My perspective is that while there are other factors — genetics, environmental pollutants and allergies, immune system — one of the main things that causes asthma is stress. This is the same for most if not all other diseases.
The purpose of yoga is to still the mind, which can only happen after layers of stress have been recognized, dealt with, and released by the practitioner. This is not a simple, linear, or even one-time process. It involved a lifetime of observation, and finding and trusting qualified teachers to help you shake the stress out of you.
Once you know how to shake it off, you always know how to shake it off. That’s how embodied knowledge works.
Pertaining to asthma, yogic breathing (pranayama) is a remarkabe way to take stress out of the body. As stress leaves, the nervous system approaches what it knows to be equilibrium, and breath panic calms down. I believe that all asthmatic patients should explore pranayama with a qualified practitioner, at least in conjunction with their medication if not in replacement of it. This is a good book advocating the same thing.
brain drain
A reason we avoid asanas we don’t like is because typically we want to avoid pain. This makes sense, as pain could be associated with death, and we have a biological imperative to live on.
Your brain is always going to go where the strongest sensation is, which during yoga class can often be–especially for beginners–the place of pain or discomfort.
This is why breathing mindfully is so radical. Who knew? This process is waiting for you, right under your nose, and yet the breath wafts in and out, sloshes through the lungs and out, every day all day, without ever being noticed.

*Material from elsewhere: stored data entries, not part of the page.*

/-- A finite quotient is rounded from the quotient's magnitude, whose bits suffice for the format. -/
theorem div_finite_rounds {x y : ℝ} (hx : HasValue f a x) (hy : HasValue f b y) (hx0 : x ≠ 0) (hy0 : y ≠ 0) :
    RoundsTo f mode (x / y) (div f cfg mode a b) := by
  obtain ⟨sig, exp, ea, absx, sx⟩ := unpack_of_value_ne_zero hx hx0
  obtain ⟨sig', exp', eb, absy, sy⟩ := unpack_of_value_ne_zero hy hy0
  have e : div f cfg mode a b = round f mode (signBit f a != signBit f b) (quotientMag f sig exp sig' exp') := by
    simp [div, ea, eb, isNan, signOf]
  obtain ⟨hst, hbits⟩ := quotientMag_stands f (exp1 := exp) (exp2 := exp') (num_bounds ea).1 (num_bounds eb).1
    (num_bounds eb).2
  rw [e]
  refine round_roundsTo f mode _ ?_ (sign_div hx0 hy0 sx sy) fun _ => hbits
  rwa [abs_div, absx, absy]

theorem div_meets : DivRule f cfg mode a b (div f cfg mode a b) where
  nan h := nanCheck_is h _
  infInf s t ha hb := by
    have : div f cfg mode a b = invalid f cfg := by simp [div, unpack_of_isInf ha, unpack_of_isInf hb, isNan]
    exact this ▸ invalid_is
  zeroZero s t ha hb := by
    have : div f cfg mode a b = invalid f cfg := by simp [div, unpack_of_isZero ha, unpack_of_isZero hb, isNan]
    exact this ▸ invalid_is
  infFinite s y ha hy := div_inf_finite ha hy ▸ infinity_is _
  finiteInf t x hx hb := div_finite_inf hx hb ▸ zero_is _
  byZero t x hx h0 hb := by
    obtain ⟨sig, exp, ea, -⟩ := unpack_of_value_ne_zero hx h0
    have : div f cfg mode a b = (infinity f (signBit f a != t), flagDZ) := by
      simp [div, ea, unpack_of_isZero hb, isNan, signOf]
    exact this ▸ ⟨isInf_infinity f _, rfl⟩
  zeroDividend s y ha hy h0 := by
    obtain ⟨sig, exp, eb, -⟩ := unpack_of_value_ne_zero hy h0
    have : div f cfg mode a b = (zero f (s != signBit f b), flagNone) := by
      simp [div, unpack_of_isZero ha, eb, isNan, signOf]
    exact this ▸ zero_is _
  finite _ _ hx hy hx0 hy0 := div_finite_rounds hx hy hx0 hy0

end

/-- Settles O54: a finite quotient by `div_finite_rounds`. -/
theorem divMeetsIeee : Obligations.DivMeetsIeee := fun _ _ _ _ _ => div_meets

/-! ## Square roots (R469) -/

section
variable {f : Fmt} {cfg : Config} {mode : Mode} {a : BitVec f.width}

/-- A positive operand's root is rounded from the root's magnitude, whose bits suffice for the format. -/
theorem sqrt_finite_rounds {x : ℝ} (hx : HasValue f a x) (h0 : 0 < x) :
    ∃ o, sqrt f cfg mode a = some o ∧ RoundsTo f mode (Real.sqrt x) o := by
  obtain ⟨sig, exp, e, habs, hs⟩ := unpack_of_value_ne_zero hx h0.ne'
  have hneg : signBit f a = false := Bool.eq_false_iff.2 fun h => absurd (hs.1 h) h0.not_gt
  have hroot := Real.sqrt_nonneg x
  obtain ⟨hst, hbits⟩ := sqrtMag_stands f (exp := exp) (num_bounds e).1
  refine ⟨_, by simp [sqrt, e, hneg], round_roundsTo f mode false ?_ (by simp) fun _ => hbits⟩
  rwa [abs_of_nonneg hroot, ← abs_of_pos h0, habs]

Breathing mindfully through a strong sensation in class–the hamstrings, the shoulders, and neck as their tightness emerges–will relax the reaction to the sensation and give you more information. Am I really in danger here? Should I back away as though from a predator in the wild? Or can I stay here for a few more breaths and see what happens next?

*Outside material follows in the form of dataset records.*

-- ==== Sys2Proof/Decode.lean ====
section
/-! DEFINITION. From wires to commands: the table gives its rows no bits (`decodeTableWord`), but the Host Port chapter
gives every request frame its bytes (R173 to R175, section 11.6), so an SPI transaction decodes to a command and every
wire command encodes to a transaction. -/

namespace Sys2Proof

/-! ### Bytes and words (section 11.6: the most significant byte first) -/

/-- The bytes of a 16-bit value. -/
def bytes16 (v : BitVec 16) : List Byte := [v.extractLsb' 8 8, v.extractLsb' 0 8]

/-- The bytes of a 32-bit value. -/
def bytes32 (v : BitVec 32) : List Byte :=
  [v.extractLsb' 24 8, v.extractLsb' 16 8, v.extractLsb' 8 8, v.extractLsb' 0 8]

/-- The bytes of a terminal identity. -/
def bytes64 (v : BitVec 64) : List Byte :=
  [v.extractLsb' 56 8, v.extractLsb' 48 8, v.extractLsb' 40 8, v.extractLsb' 32 8,
   v.extractLsb' 24 8, v.extractLsb' 16 8, v.extractLsb' 8 8, v.extractLsb' 0 8]

/-- The 16-bit value of two bytes. -/
def word16 (b1 b0 : Byte) : BitVec 16 := b1 ++ b0

/-- The 32-bit value of four bytes. -/
def word32 (b3 b2 b1 b0 : Byte) : BitVec 32 := b3 ++ b2 ++ b1 ++ b0

/-- The 64-bit value of eight bytes. -/
def word64 (b7 b6 b5 b4 b3 b2 b1 b0 : Byte) : BitVec 64 := b7 ++ b6 ++ b5 ++ b4 ++ b3 ++ b2 ++ b1 ++ b0

/-! ### Request codes and parameters (section 11.6) -/

/-- The request code of a row that is a host request, a SET, a SEND or an AMEND change, and of READ. -/
def Instr.requestCode : Instr → Option Byte
  | .enroll .. => some 0x01
  | .find .. => some 0x02
  | .amendCeiling .. => some 0x03
  | .amendCap .. => some 0x03
  | .amendClass .. => some 0x03
  | .amendPort .. => some 0x03
  | .unbind .. => some 0x03
  | .clearFault .. => some 0x03
  | .retire .. => some 0x04
  | .grant .. => some 0x05
  | .apportion .. => some 0x06
  | .book .. => some 0x07
  | .cancel .. => some 0x08
  | .schedule .. => some 0x09
  | .sendWake .. => some 0x0A
  | .sendQuery .. => some 0x0A
  | .sendRest .. => some 0x0A
  | .sendShed .. => some 0x0A
  | .test .. => some 0x0B
  | .setBusCap .. => some 0x0C
  | .setH .. => some 0x0C
  | .setK .. => some 0x0C
  | .setUndervoltageFloor .. => some 0x0C
  | .setMainsFailDebounce .. => some 0x0C
  | .setMainsReturnDebounce .. => some 0x0C
  | .setBitRateReload .. => some 0x0C
  | .setReplyWindowCode .. => some 0x0C
  | .setWakeWindow .. => some 0x0C
  | .setRetryLimit .. => some 0x0C
  | .setTestWindow .. => some 0x0C
  | .setDefaultCeiling .. => some 0x0C
  | .setAttentionMask .. => some 0x0C
  | .setClassPolicy .. => some 0x0C
  | .get .. => some 0x0D
  | .reserve .. => some 0x0E
  | .state .. => some 0x0F
  | .port .. => some 0x10
  | .next .. => some 0x11
  | .clear .. => some 0x12
  | .read .. => some 0x80
  | .statusPoll .. => none
  | .powerOnReset .. => none
  | .tick .. => none
  | .undervoltageLatch => none
  | .mainsFailDebounce => none
  | .mainsReturnDebounce => none
  | .apportionment => none
  | .queryIntervalExpiry .. => none
  | .wakePeriodExpiry .. => none
  | .coolingEnd .. => none
  | .testWindowExpiry .. => none
  | .appointmentExpiry => none
  | .rampEnd .. => none
  | .feedRunComplete .. => none
  | .presenceSettle .. => none
  | .callPulse .. => none
  | .overCeilingShed .. => none
  | .trip .. => none
  | .frameSent .. => none
  | .replyWindowTimeout .. => none
  | .reportReceived .. => none
  | .interCharacterGapTimeout .. => none
  | .guardEnd .. => none
  | .wakeComplete .. => none
  | .queryComplete .. => none
  | .restComplete .. => none
  | .shedComplete .. => none
  | .falseStart .. => none
  | .malformedRequestFrame .. => none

As you breathe and contemplate these question when “pain” or a strong sensation comes up, the brain goes to that spot through the breath. This is when the practice becomes much more interesting, and harder to avoid. If we stay in the space where we let ourselves avoid the sensations we don’t like, and search only for the ones we crave, growth in yoga doesn’t happen. If we really breathe and inquire, the only thing that *can* happen is change.